Activity:
The records should be restated exactly from their first line through the line with "bytes 34 and F2" in it.

+ + + + +

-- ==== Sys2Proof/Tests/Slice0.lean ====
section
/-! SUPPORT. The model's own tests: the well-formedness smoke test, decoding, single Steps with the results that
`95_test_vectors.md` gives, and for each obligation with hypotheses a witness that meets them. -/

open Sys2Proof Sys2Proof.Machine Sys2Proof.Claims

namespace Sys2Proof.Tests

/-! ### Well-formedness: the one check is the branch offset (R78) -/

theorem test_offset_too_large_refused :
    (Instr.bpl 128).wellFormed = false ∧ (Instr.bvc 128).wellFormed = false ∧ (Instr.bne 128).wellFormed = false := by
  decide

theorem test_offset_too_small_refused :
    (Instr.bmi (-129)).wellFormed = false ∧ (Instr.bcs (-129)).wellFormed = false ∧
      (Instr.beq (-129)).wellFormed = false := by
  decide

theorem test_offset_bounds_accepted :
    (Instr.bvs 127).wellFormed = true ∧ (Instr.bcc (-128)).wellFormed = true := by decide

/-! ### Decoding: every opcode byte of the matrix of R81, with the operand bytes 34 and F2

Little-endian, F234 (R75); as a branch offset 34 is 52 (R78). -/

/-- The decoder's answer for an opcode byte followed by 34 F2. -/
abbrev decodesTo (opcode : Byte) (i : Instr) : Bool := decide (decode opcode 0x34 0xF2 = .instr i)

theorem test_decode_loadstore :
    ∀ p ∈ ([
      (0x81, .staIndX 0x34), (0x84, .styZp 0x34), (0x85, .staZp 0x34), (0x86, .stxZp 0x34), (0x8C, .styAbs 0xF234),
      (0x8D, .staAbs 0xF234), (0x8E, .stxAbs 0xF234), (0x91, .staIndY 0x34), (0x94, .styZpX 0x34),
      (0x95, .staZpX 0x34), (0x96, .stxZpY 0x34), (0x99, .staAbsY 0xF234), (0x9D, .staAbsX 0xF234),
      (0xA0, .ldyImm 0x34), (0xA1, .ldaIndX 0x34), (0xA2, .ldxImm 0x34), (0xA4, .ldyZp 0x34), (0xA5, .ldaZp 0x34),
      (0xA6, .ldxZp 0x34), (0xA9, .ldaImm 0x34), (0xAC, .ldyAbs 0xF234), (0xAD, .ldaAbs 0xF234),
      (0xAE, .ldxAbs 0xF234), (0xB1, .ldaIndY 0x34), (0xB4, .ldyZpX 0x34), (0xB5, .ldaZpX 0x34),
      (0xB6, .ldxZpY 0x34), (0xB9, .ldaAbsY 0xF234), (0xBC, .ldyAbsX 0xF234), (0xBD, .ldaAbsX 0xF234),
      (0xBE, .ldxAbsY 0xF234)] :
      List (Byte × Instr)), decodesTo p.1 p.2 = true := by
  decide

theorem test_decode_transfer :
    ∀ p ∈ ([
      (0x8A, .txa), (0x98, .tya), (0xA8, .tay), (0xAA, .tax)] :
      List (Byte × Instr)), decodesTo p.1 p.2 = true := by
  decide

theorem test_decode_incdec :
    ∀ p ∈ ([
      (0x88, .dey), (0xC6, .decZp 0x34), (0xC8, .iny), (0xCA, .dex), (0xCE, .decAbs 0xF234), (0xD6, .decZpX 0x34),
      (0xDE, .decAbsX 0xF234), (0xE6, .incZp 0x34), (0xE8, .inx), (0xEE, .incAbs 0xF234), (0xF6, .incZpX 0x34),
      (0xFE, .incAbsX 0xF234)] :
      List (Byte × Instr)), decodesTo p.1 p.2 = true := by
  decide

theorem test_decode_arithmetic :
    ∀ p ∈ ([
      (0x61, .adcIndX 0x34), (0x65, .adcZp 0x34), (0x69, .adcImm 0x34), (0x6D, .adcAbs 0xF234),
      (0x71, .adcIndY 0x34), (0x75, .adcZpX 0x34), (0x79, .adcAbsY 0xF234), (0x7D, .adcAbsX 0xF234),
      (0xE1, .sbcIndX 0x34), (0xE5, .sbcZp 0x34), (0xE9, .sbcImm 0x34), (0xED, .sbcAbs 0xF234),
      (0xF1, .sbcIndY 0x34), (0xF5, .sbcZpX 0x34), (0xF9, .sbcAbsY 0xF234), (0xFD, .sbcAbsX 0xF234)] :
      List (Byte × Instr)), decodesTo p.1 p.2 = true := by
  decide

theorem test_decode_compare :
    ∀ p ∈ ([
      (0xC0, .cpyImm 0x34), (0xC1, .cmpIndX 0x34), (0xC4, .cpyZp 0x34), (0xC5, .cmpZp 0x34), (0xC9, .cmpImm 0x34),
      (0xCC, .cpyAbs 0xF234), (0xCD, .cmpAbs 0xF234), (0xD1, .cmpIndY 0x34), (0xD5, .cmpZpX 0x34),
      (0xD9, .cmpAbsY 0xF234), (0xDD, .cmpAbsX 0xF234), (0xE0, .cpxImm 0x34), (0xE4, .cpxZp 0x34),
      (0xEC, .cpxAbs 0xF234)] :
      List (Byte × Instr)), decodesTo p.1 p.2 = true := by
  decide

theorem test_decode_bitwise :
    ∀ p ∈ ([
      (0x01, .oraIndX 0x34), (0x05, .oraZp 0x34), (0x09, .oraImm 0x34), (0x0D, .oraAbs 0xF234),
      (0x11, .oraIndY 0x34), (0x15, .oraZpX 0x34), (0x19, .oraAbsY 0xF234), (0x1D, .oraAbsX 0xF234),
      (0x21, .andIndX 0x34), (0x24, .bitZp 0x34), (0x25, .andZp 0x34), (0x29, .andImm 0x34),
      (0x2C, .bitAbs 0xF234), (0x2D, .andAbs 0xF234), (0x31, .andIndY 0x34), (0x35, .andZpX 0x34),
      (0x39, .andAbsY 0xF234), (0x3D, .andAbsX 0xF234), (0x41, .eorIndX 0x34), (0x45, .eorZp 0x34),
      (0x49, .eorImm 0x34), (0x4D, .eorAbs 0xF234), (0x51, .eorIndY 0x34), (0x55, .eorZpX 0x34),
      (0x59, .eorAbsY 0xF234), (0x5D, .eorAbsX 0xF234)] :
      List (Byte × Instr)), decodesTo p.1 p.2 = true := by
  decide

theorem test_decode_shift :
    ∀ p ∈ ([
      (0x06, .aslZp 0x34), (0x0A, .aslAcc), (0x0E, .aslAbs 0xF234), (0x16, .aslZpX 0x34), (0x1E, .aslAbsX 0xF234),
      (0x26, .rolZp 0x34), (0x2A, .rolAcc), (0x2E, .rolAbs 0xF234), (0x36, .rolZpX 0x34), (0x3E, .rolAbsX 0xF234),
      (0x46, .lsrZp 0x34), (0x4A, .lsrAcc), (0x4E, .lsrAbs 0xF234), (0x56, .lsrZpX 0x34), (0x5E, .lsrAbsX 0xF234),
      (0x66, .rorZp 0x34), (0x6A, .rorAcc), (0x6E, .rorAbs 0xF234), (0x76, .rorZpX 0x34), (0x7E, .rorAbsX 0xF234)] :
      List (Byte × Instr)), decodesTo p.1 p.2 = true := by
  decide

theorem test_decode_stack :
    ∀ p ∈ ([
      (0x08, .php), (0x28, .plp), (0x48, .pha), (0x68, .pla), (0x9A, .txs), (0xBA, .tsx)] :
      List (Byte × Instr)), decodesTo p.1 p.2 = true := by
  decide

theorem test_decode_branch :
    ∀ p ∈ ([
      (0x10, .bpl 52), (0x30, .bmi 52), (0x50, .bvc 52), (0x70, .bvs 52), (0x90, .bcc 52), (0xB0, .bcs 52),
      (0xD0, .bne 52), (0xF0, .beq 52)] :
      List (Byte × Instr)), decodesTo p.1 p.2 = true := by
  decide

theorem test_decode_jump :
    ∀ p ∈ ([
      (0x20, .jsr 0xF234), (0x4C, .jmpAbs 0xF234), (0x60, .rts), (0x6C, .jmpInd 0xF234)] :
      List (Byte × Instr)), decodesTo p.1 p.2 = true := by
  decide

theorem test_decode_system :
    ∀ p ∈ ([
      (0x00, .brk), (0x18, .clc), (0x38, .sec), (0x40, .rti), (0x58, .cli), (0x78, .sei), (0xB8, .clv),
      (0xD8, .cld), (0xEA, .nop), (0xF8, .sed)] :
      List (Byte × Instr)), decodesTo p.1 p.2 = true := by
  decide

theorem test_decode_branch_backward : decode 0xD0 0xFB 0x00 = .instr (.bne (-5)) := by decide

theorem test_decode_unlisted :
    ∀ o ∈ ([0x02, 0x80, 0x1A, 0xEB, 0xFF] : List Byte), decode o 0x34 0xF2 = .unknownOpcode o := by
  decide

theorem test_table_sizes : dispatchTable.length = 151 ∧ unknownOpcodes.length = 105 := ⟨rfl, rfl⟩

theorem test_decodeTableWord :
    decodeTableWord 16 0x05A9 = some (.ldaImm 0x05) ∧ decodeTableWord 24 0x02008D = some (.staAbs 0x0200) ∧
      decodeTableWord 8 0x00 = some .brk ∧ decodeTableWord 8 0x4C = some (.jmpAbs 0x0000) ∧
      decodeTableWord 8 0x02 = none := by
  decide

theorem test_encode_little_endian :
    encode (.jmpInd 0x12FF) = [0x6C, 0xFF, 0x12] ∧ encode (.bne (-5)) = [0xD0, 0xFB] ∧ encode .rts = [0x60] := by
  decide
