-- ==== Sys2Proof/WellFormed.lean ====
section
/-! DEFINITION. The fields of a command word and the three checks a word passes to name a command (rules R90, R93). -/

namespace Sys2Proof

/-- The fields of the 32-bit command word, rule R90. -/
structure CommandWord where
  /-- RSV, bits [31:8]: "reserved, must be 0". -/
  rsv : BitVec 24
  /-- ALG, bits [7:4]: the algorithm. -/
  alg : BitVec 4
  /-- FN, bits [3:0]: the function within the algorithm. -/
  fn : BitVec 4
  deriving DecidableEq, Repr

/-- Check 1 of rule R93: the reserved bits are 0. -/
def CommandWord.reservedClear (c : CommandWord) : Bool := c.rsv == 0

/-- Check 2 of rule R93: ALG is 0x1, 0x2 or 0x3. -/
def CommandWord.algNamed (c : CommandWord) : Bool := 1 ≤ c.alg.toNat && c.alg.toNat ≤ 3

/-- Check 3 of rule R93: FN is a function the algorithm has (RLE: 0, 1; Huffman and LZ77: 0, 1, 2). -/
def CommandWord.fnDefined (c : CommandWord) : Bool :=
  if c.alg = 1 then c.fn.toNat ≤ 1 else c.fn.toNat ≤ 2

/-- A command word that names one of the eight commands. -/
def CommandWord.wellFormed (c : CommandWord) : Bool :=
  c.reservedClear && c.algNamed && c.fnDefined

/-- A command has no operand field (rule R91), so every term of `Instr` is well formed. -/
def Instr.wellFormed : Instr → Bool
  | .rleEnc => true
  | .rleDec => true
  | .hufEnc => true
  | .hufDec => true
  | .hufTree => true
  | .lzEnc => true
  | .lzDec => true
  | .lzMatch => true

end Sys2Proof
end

+ + + + +

Result for this exercise:
-- ==== Sys2Proof/Tests/Slice0.lean ====
section
/-! SUPPORT. The model's own tests: the well-formedness smoke test, decoding, single Steps with the results that
`95_test_vectors.md` gives, and for each obligation with hypotheses a witness that meets them. -/

open Sys2Proof Sys2Proof.Machine Sys2Proof.Claims

namespace Sys2Proof.Tests

/-! ### Well-formedness: the one check is the branch offset (R78) -/

theorem test_offset_too_large_refused :
    (Instr.bpl 128).wellFormed = false ∧ (Instr.bvc 128).wellFormed = false ∧ (Instr.bne 128).wellFormed = false := by
  decide

theorem test_offset_too_small_refused :
    (Instr.bmi (-129)).wellFormed = false ∧ (Instr.bcs (-129)).wellFormed = false ∧
      (Instr.beq (-129)).wellFormed = false := by
  decide

theorem test_offset_bounds_accepted :
    (Instr.bvs 127).wellFormed = true ∧ (Instr.bcc (-128)).wellFormed = true := by decide

/-! ### Decoding: every opcode byte of the matrix of R81, with the operand bytes 34 and F2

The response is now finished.